Incident Post-Mortem: Cloudflare Job Marked Active Deployments as Inactive

communications/postmortems/2025-06-23.md

2025-12-183.7 KB
Original Source

Incident Post-Mortem: Cloudflare Job Marked Active Deployments as Inactive

Date: 2025-06-23 Duration: 2025-06-19 12:24 to 2025-06-22 09:30 Impact: 170 projects Severity: [Critical] Prepared by: [Yujohn Nattrass]

Issue Summary

In Mastra cloud, we have a job that cleans up inactive builds. The Cloudflare job has been failing to run for the past few days, however it ran successfully once on June 19, 2025. This was supposed to only clean up inactive deployments and mark them as archived but it also marked active deployments and archived them. This was due to a bug in our code where we were checking in batches to find the active deployments however one of the batches failed while the others succeeded. This caused us to miss active deployments and mistake them for inactive deployments. We triggered a rebuild for all the affected projects to redeploy them. We also created a new job which will fetch the deployments from the database and filter out builds that are the projects active build.

Timeline

All times in Pacific Time (PT)

  • 2025-06-19 12:24: Cloudflare job executed deployment cleanup and marked some active deployments as inactive
  • 2025-06-19 14:05: First report of user reporting their active deployment was marked as archived
  • 2025-06-20 02:29: Investigation found the issue was related to the cloudflare job and stopped the job from running
  • 2025-06-22 09:30: Triggered rebuild for all affected projects

Root Cause Analysis

This incident occurred due to improper error handling in our deployment cleanup process. When querying the routing database to identify active deployments, one batch query silently failed.
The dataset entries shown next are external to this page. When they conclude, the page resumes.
-- ==== Sys2Proof/Tests/Slice0.lean ====
section
/-!
SUPPORT. Tests: for every statement with hypotheses a state and operands that meet all of them, clause by clause; an ill-formed
command for each check of WellFormed; single commands against values worked out from the spec.
-/

set_option maxRecDepth 4000

namespace Sys2Proof.Tests

open Sys2Proof.Machine Sys2Proof.Claims

/-! ### States for tests -/

/-- A whole register as a field. -/
def all : Fld := ⟨0, 32⟩

/-- A state with fields of registers set. -/
def set (s : State) (l : List (Nat × Fld × Nat)) : State := l.foldl (fun a e => a.wf e.1 e.2.1 e.2.2) s

/-- What a command answers, as a state. -/
def ran (c : Instr) (s : State) : State :=
  match exec c s with
  | .next t => t
  | _ => State.reset

/-- The answer is a next state. -/
def goes (o : Host.Outcome State Fault Refusal) : Bool :=
  match o with
  | .next _ => true
  | _ => false

/-- A hub that has started: register access served, LTC at 10 s. -/
def up : State := { State.reset with
  ltc := 10312500000, ltcRun := true, sys := { State.reset.sys with step := 9, planDone := true, calDone := true } }

/-- The hub in start-up, before its calibrations and its plan. -/
def starting : State := { State.reset with ltc := 5000, sys := { State.reset.sys with step := 5 } }

/-- A plan with shots of 2 ms, field ticks of 5,000 and superframes of 10,000 ticks. -/
def fly : Plan := { Plan.empty with
  id := 4, sections := [1, 2, 4, 5, 6, 7, 8, 9, 10], shotPeriod := 2062500, guardT := 2000, fieldTick := 5000, superframe := 10000 }

/-- A hub that runs this plan, its schedules about to begin. -/
def flying : State := { up with pln := { up.pln with run := some fly }, sched := ⟨10312600000, 0, 0, 0⟩ }

/-- The two hubs of a pair in sync. -/
def active : State := set flying [(Reg.SYS_STAT, Fd.SYS_STAT_STRAP_PAIR, 1), (Reg.PAI_STAT, Fd.PAI_STAT_ROLE, 1), (Reg.PAI_STAT, Fd.PAI_STAT_SYNC, 3)]
def standby : State := set flying [(Reg.SYS_STAT, Fd.SYS_STAT_STRAP_PAIR, 1), (Reg.PAI_STAT, Fd.PAI_STAT_ROLE, 2), (Reg.PAI_STAT, Fd.PAI_STAT_SYNC, 3)]

/-! ### The hub as a whole, start and reset -/

def queued : State := { up with pending := [.ilkAccept, .railOutOfWindow 1] }

theorem witness_IdleStepCountsTheLtc : up.pending = [] ∧ up.ltcRun = true ∧ State.reset.ltcRun = false := by decide

theorem witness_StepsKeepCanonicalForm :
    queued.memWf = true ∧ queued.pending.all Instr.wellFormed = true ∧ goes (step queued) = true ∧
      (ran .ilkAccept queued).pending = queued.pending := by decide

/-- Resets held with a cause: COMMAND, SUPPLY; RESET_N low. -/
def heldCmd : State := set State.reset [(Reg.SYS_RESET_CAUSE, all, 6)]
def heldRst : State := { State.reset with sys := { State.reset.sys with resetLow := true } }
def phase3 : State := { State.reset with sys := { State.reset.sys with step := 3 } }

theorem witness_FullResetByEachCause :
    (511 % 512 ≠ 0 ∧ 1 % 512 ≠ 0 ∧ NotHeld phase3 ∧ NotHeld up) ∧
    (3 ≤ phase3.sys.step) ∧ (5 ≤ starting.sys.step ∧ starting.sys.restarting = false) ∧
    (heldCmd.sys.step = 0 ∧ heldCmd.rd Reg.SYS_RESET_CAUSE ≠ 0 ∧ ¬ NotHeld heldCmd) := by
  unfold NotHeld; decide

/-- A hub of an owner, with keys; RETURN armed. -/
def owned : State := { up with nv := { up.nv with
  life := 1, serial := 7, planKey := some (3, [1, 2]), ctxKeys := [some [1], none, none, some [2]], settings := [(Reg.PWR_CFG, 1)] } }
def armed : State := { owned with sys := { owned.sys with returnArmed := true } }
def retired : State := { up with nv := { up.nv with life := 2 } }

theorem witness_ReturnWipesErasesAndResets : armed.sys.returnArmed = true ∧ armed.nv.life = 1 := by decide

theorem witness_WipesAndKeys :
    (owned.nv.life = 1 ∧ owned.nv.life ≠ 2) ∧ up.nv.life = 0 ∧ retired.nv.life = 2 ∧
    ((1 : Fin 8).val < 5 ∧ 1 ≤ (4 : Fin 8).val ∧ (4 : Fin 8).val < 5 ∧ 5 ≤ (5 : Fin 8).val) := by decide

def straps : Straps := ⟨true, 2, true⟩
def restarting : State := { up with sys := { up.sys with restarting := true } }
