-- ==== Sys2Proof/Machine/Digest.lean ====
section
/-! DEFINITION. The pipeline over one block, the reference function Digest and its text (44_finalizer.md R176-R178). -/

namespace Sys2Proof.Machine

/-- One block through the extractor, the scheduler and the compressor (R176; 45_commands.md R200). -/
def blockStep (c : Cfg) (t : DWord) (s : Lanes) (idx : Word) (blk : Block) : Lanes :=
  compress c s (schedule c (extract blk)) idx t

/-- Blocks strictly in order, the first one at position k, positions taken mod 2^32 (R176). -/
def compressBlocks (c : Cfg) (t : DWord) : Nat → Lanes → List Block → Lanes
  | _, s, [] => s
  | k, s, blk :: rest => compressBlocks c t (k + 1) (blockStep c t s (BitVec.ofNat 32 k) blk) rest

/-- `Digest(m)` (R176). The segmenter's fault is carried, never a value in its place (R105). R176 is about fewer than
2^64 bytes; for more, the function goes on with wrapped lengths (DESIGN CHOICE, log entry 12). -/
def digestOf (c : Cfg) (m : List Byte) : Except Fault Lanes :=
  match segment (pad m) with
  | .error f => .error f
  | .ok blocks =>
    let t := bitLength (BitVec.ofNat 64 m.length)
    .ok (finalize c (compressBlocks c t 0 c.iv blocks) t)

/-- A word as 8 lowercase hexadecimal digits, most significant nibble first (R177). -/
def wordText (w : Word) : List Char :=
  [28, 24, 20, 16, 12, 8, 4, 0].map fun lo => Nat.digitChar (w.extractLsb' lo 4).toNat

/-- The digest's text: D[0], D[1], D[2], D[3] (R177, a host-side convention). -/
def digestText (d : Lanes) : List Char :=
  wordText d.s0 ++ wordText d.s1 ++ wordText d.s2 ++ wordText d.s3

end Sys2Proof.Machine
end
Instead of aborting the operation, the system proceeded with incomplete information, resulting in misclassification of active deployments.

Specifically:

  1. The cleanup job queries our routing database for builds in batches
  2. For each batch, it identifies which deployments are currently active
  3. The batch containing active builds for 170 projects encountered a database timeout error
  4. The system incorrectly categorized these deployments as inactive since they weren't present in the "active" results
  5. These deployments were subsequently archived, making the deployment inaccessible

The core issue was a combination of silent batch failure and lack of validation safeguards before performing destructive operations.

Resolution

We created a new job which will fetch the deployments from the builds database and filter out builds that are the projects active build. The job will explicitly check if builds are active or inactive instead of finding active builds and assuming the rest are inactive.

Impact Assessment

  • Projects Affected: 170 out of 863 projects
  • Services Affected: Mastra Cloud
  • Duration: June 19, 2025 12:24 to June 22, 2025 09:30
  • Business Impact: Affected deployments were down unless they were rebuilt by either a manual trigger or from github webhook.

Action Items

Immediate Actions (0-7 days)

  • Triggered rebuild for all affected projects
  • Create new job to fetch deployments from the database and filter out builds that are the projects active build

Lessons Learned

What Went Well

  • Development of an improved job implementation that directly checks the database for active build status
  • Effective containment by stopping the Cloudflare job from continuing to archive active deployments
  • Comprehensive remediation through rebuilding 170 affected projects

What Went Wrong

  • Lack of validation checks to confirm active deployment status before marking deployments as inactive
  • Silent failure handling that didn't alert on batch query timeouts
  • Extended recovery time due to manual rebuild process